Up to €30 million will be spent on shedding the Irish jobs and another 160 jobs at a porcelain company in Bavaria, with most of this likely to come from the sale of land at the Kilbarry plant in Waterford city. Last month, Waterford councillors obligingly agreed to rezone land around the company's sports centre for commercial use, largely in the belief that the €33 million windfall from the sale of the rezoned property would secure the glass jobs.

Now it seems the money will be used not to keep the jobs but to pay for their elimination.

In spite of Foley's bullish assertion that "these jobs are secure," question marks still hang over the company and its remaining 971 Irish workers. A company that shed 2,000 Irish workers in the 1990s cannot convincingly say "never again".

The professed ambition of the chairman of Waterford Wedgwood, Sir Anthony O'Reilly, to make the company the "low-cost operator" in its sector can only be achieved by job cuts and/or outsourcing. When the restructuring process is complete, one-quarter of Waterford's crystal-making will have been outsourced abroad.
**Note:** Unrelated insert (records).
-- ==== Sys2Proof/Machine/State.lean ====
section
/-! DEFINITION. The state of the machine as plain data (10_state.md R13 to R30), what a step can stop with, and the state
right after reset. -/

namespace Sys2Proof.Machine

/-- BUF, as (address, byte) pairs: in the canonical form `Memory.wf` (log 12). -/
abbrev Memory := List Host.Cell

/-- One event of the port trace (00_scope.md R5). -/
inductive Event where
  | rd (v : Word)
  | wr (v : Word)
  | fl
  | dl (us : Nat)
  | cp (b : Bool)
deriving DecidableEq, Repr

/-- The fields of STATUS (10_state.md R17). -/
structure Status where
  busy : Bool
  rcode : RCode
  cancelSeen : Bool
  overrun : Bool
deriving DecidableEq, Repr

/-- The fields of DEVCFG (10_state.md R21). -/
structure DevCfg where
  present : Bool
  pageLog2 : BitVec 4
  delayUs : Half
deriving DecidableEq, Repr

/-- The command latch (10_state.md R26). -/
structure Latch where
  code : Byte
  c : Bool
  s : Bool
  d : Bool
  rp : Bool
  off : Half
  len : Word
  srca : Word
  dsta : Word
  dat : Half
  present : Bool
  ps : BitVec 17
  du : Half
deriving DecidableEq, Repr

/-- The opcode buffer OPB: four bytes (10_state.md R27). -/
structure Opb where
  b0 : Byte
  b1 : Byte
  b2 : Byte
  b3 : Byte
deriving DecidableEq, Repr

/-- Everything of the state but SEQ and the host's side: the parameters, the host-window registers (10_state.md R14), the
internal registers and memories (R25 to R28), BUF, CTRL and the port. -/
structure Hw where
  /-- 00_scope.md R3, R4: fixed for the block's lifetime; no step writes it. -/
  params : Params
  cmd : Word
  status : Status
  rdata : Word
  offset : Half
  length : Word
  src : Word
  dst : Word
  data : Half
  devcfg : DevCfg
  devsize : Half
  /-- The cached line state (10_state.md R25). -/
  ls : Word
  latch : Latch
  opb : Opb
  /-- The checksum scratch RAM, index 0 first (20_memory.md R36). -/
  scr : List Byte
  /-- BUF (00_scope.md R6). -/
  mem : Memory
  /-- CTRL, as the port last moved it: the value of the last RegRead or RegWrite (10_state.md R24). No step of the block
  reads this field: a RegRead's answer is the environment's (00_scope.md R7); log 11. -/
  ctrl : Word
  /-- The model's own: the answers the environment will give to the next RegReads (log 3). -/
  reads : List Word
  /-- The model's own: the answers the environment will give to the next CancelPendings (log 4). -/
  cancels : List Bool
  /-- The model's own: the counter that the free values are applied to (log 5). -/
  draws : Nat
  /-- The port trace, oldest event first (00_scope.md R5). -/
  trace : List Event
deriving DecidableEq, Repr

/-- One access of the host meant for the register window: a byte address in the host's address space, in which the window
starts at WINDOW_BASE (20_memory.md R40), and a width in bytes (R37). -/
structure Access where
  addr : Nat
  bytes : Nat
deriving DecidableEq, Repr

/-- What a host program does next (60_exceptions.md R97; 30_encoding.md R60, R61; log 15). -/
inductive HostOp where
  /-- A store to the register window. -/
  | store (a : Access) (v : Word)
  /-- A load from the register window. -/
  | load (a : Access)
  /-- A store of one BUF byte. -/
  | bufStore (a : Word) (v : Byte)
  /-- A load of one BUF byte. -/
  | bufLoad (a : Word)
  /-- `WAIT`: load STATUS, and stay here while BUSY = 1. -/
  | wait
  /-- Load STATUS, and skip the next n operations unless RCODE is the given one. -/
  | skipUnless (code : RCode) (n : Nat)
  /-- Load STATUS, and skip the next n operations if RCODE is the given one. -/
  | skipIf (code : RCode) (n : Nat)
deriving DecidableEq, Repr

/-- What the host has loaded: a window register, or a BUF byte. -/
inductive Seen where
  | window (off : Nat) (v : Word)
  | buf (a : Word) (v : Byte)
deriving DecidableEq, Repr

/-- A store that the host has issued and that has not reached the window yet (20_memory.md R45; log 17). -/
structure Posted where
  off : Nat
  v : Word
deriving DecidableEq, Repr

/-- Who takes the next step (60_exceptions.md R97; 70_reset_and_hazards.md R100; log 14). -/
inductive Turn where
  | block
  | host
  | reset
  /-- The host bus: the posted store number k, counted from the oldest, reaches the window (20_memory.md R45). -/
  | bus (k : Nat)
deriving DecidableEq, Repr

/-- The host's side of the machine, the model's own (log 14, 15, 17): the number of the host agent, the operations still to
do, the stores issued that have not reached the window (oldest first), who moves next, and the values loaded so far (oldest
first). -/
structure HostSide where
  agent : Nat
  ops : List HostOp
  posted : List Posted
  turns : List Turn
  seen : List Seen
deriving DecidableEq, Repr

/-- The machine's state. -/
structure State where
  seq : Seq
  hw : Hw
  host : HostSide
deriving DecidableEq, Repr

/-- Why a step can fault. Safe: the machine stops. -/
inductive Fault where
  /-- A memory primitive names a byte of SCR or OPB that does not exist (10_state.md R27, R28; 20_memory.md R36). Raised by
  the steps that use `Hw.memRead` and `Hw.memWrite`. Safe: no rule of the spec forms such a reference, and the invariant
  `State.Inv` rules it out (log 19). -/
  | noSuchByte (r : Ref)
deriving DecidableEq, Repr

/-- Why a step can be refused. Safe: the machine stops. -/
inductive Refusal where
  /-- An instruction that has no meaning in this model. No arm of `exec` raises it. Safe. -/
  | notModelled (mnemonic : String)
  /-- A host access to the window that is not 32 bits wide (20_memory.md R37; 93_implementation_defined.md U10). Raised by
  `hostLoad` and `hostStore`. Safe: the spec says a model refuses it. -/
  | hostAccessWidth
  /-- A host access to the window that is not word-aligned (20_memory.md R37; U10). Raised by `hostLoad` and
  `hostStore`. Safe. -/
  | hostAccessMisaligned
  /-- A host access outside the window, offsets 0x00 to 0x3F from WINDOW_BASE (20_memory.md R40; U11). Raised by `hostLoad`
  and `hostStore`. Safe. -/
  | hostAccessOutsideWindow
  /-- A host access that the platform keeps from the window (WINDOW_ACCESS, 60_exceptions.md R96; U21): the spec says nothing
  of what it does. Raised by the host's accesses to the window. Safe. -/
  | hostAccessNotAdmitted
deriving DecidableEq, Repr

/-- The latch's value in the reset states: DESIGN CHOICE (10_state.md R30: unspecified, never observable), log 7. The
page size is 2^0. -/
def Latch.initial : Latch where
  code := 0#8
  c := false
  s := false
  d := false
  rp := false
  off := 0#16
  len := 0#32
  srca := 0#32
  dsta := 0#32
  dat := 0#16
  present := false
  ps := 1#17
  du := 0#16

/-- The state after power-on reset of a block built with the parameters `p` (10_state.md R30; 70_reset_and_hazards.md
R100). LS, the latch, OPB, SCR and CTRL, which the spec leaves unspecified, have the values of logs 6 to 11. -/
def State.resetWith (p : Params) : State where
  seq := .idle
  hw :=
    { params := p
      cmd := 0#32
      status := ⟨false, .ok, false, false⟩
      rdata := 0#32
      offset := 0#16
      length := 0#32
      src := 0#32
      dst := 0#32
      data := 0#16
      devcfg := ⟨false, 0#4, 0#16⟩
      devsize := 0#16
      ls := 0#32
      latch := Latch.initial
      opb := ⟨0#8, 0#8, 0#8, 0#8⟩
      scr := List.replicate (2 * (p.checksumIndex + 1)) 0#8
      mem := []
      ctrl := 0#32
      reads := []
      cancels := []
      draws := 0
      trace := [] }
  host := ⟨0, [], [], [], []⟩

/-- The machine right after reset, built with the reference parameters (log 2). -/
def State.reset : State := State.resetWith Config.reference

end Sys2Proof.Machine
end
Many analysts believe Ireland is too expensive for manufacturing companies such as Waterford, and job migration to low-cost countries is inevitable. As Foley himself pointed out, energy, waste disposal and other utilities costs have increased 19 per cent over last three years.

HOWEVER, THE PICTURE is more complex. In spite of its problems, it would be wrong to write off Waterford completely, or to think its continued survival is not worth fighting for.

For a start, this is a high-tech, or at least high-skills business. Sixty years of glassmaking technology counts for something; some of the work Waterford outsourced to cheaper countries has already returned to Ireland because quality standards weren't met.

Also, national brands are important, even if we don't consume Waterford Crystal as much as that other Irish brand, Guinness.

Even if many of us think heavy crystal is dated and naff, Americans disagree in their thousands. It is, after all, the US market, and the traditional strength of the dollar, that has kept the crystalmaker in business for so long. Foley points out the company has maintained its 39 per cent market in the US for the Waterford and Marquis brands; however, this is a declining segment of the glassware market as US consumers increasingly buy their tableware in big outlet stores.

If Waterford's cut-glass tableware is indeed rapidly becoming a thing of the past, the bus loads of tourists who streamed through its visitor centre this week have yet to be told. Even as the company was telling the Dungarvan workers last Wednesday they were out of a job, hundreds of mostly American tourists were marvelling at the intricate skills of glass-blowers, cutters and polishers featured in the centre.

If the dollar were about to bounce back, one might make light of the company's present troubles. However, many analysts feel a currency crisis is looming in the US, so Waterford would be foolish to pin its hopes on a recovery in the dollar.

With Foley this week emphasising the need for more advertising of the company's product range, it is ironic that Waterford Crystal has received acres of unexpected and priceless publicity over the past 12 months. However, that story, the one about the horse and the Olympic gold medal and the ensuing drugs scandal, is one that no one in Waterford wants to be reminded of.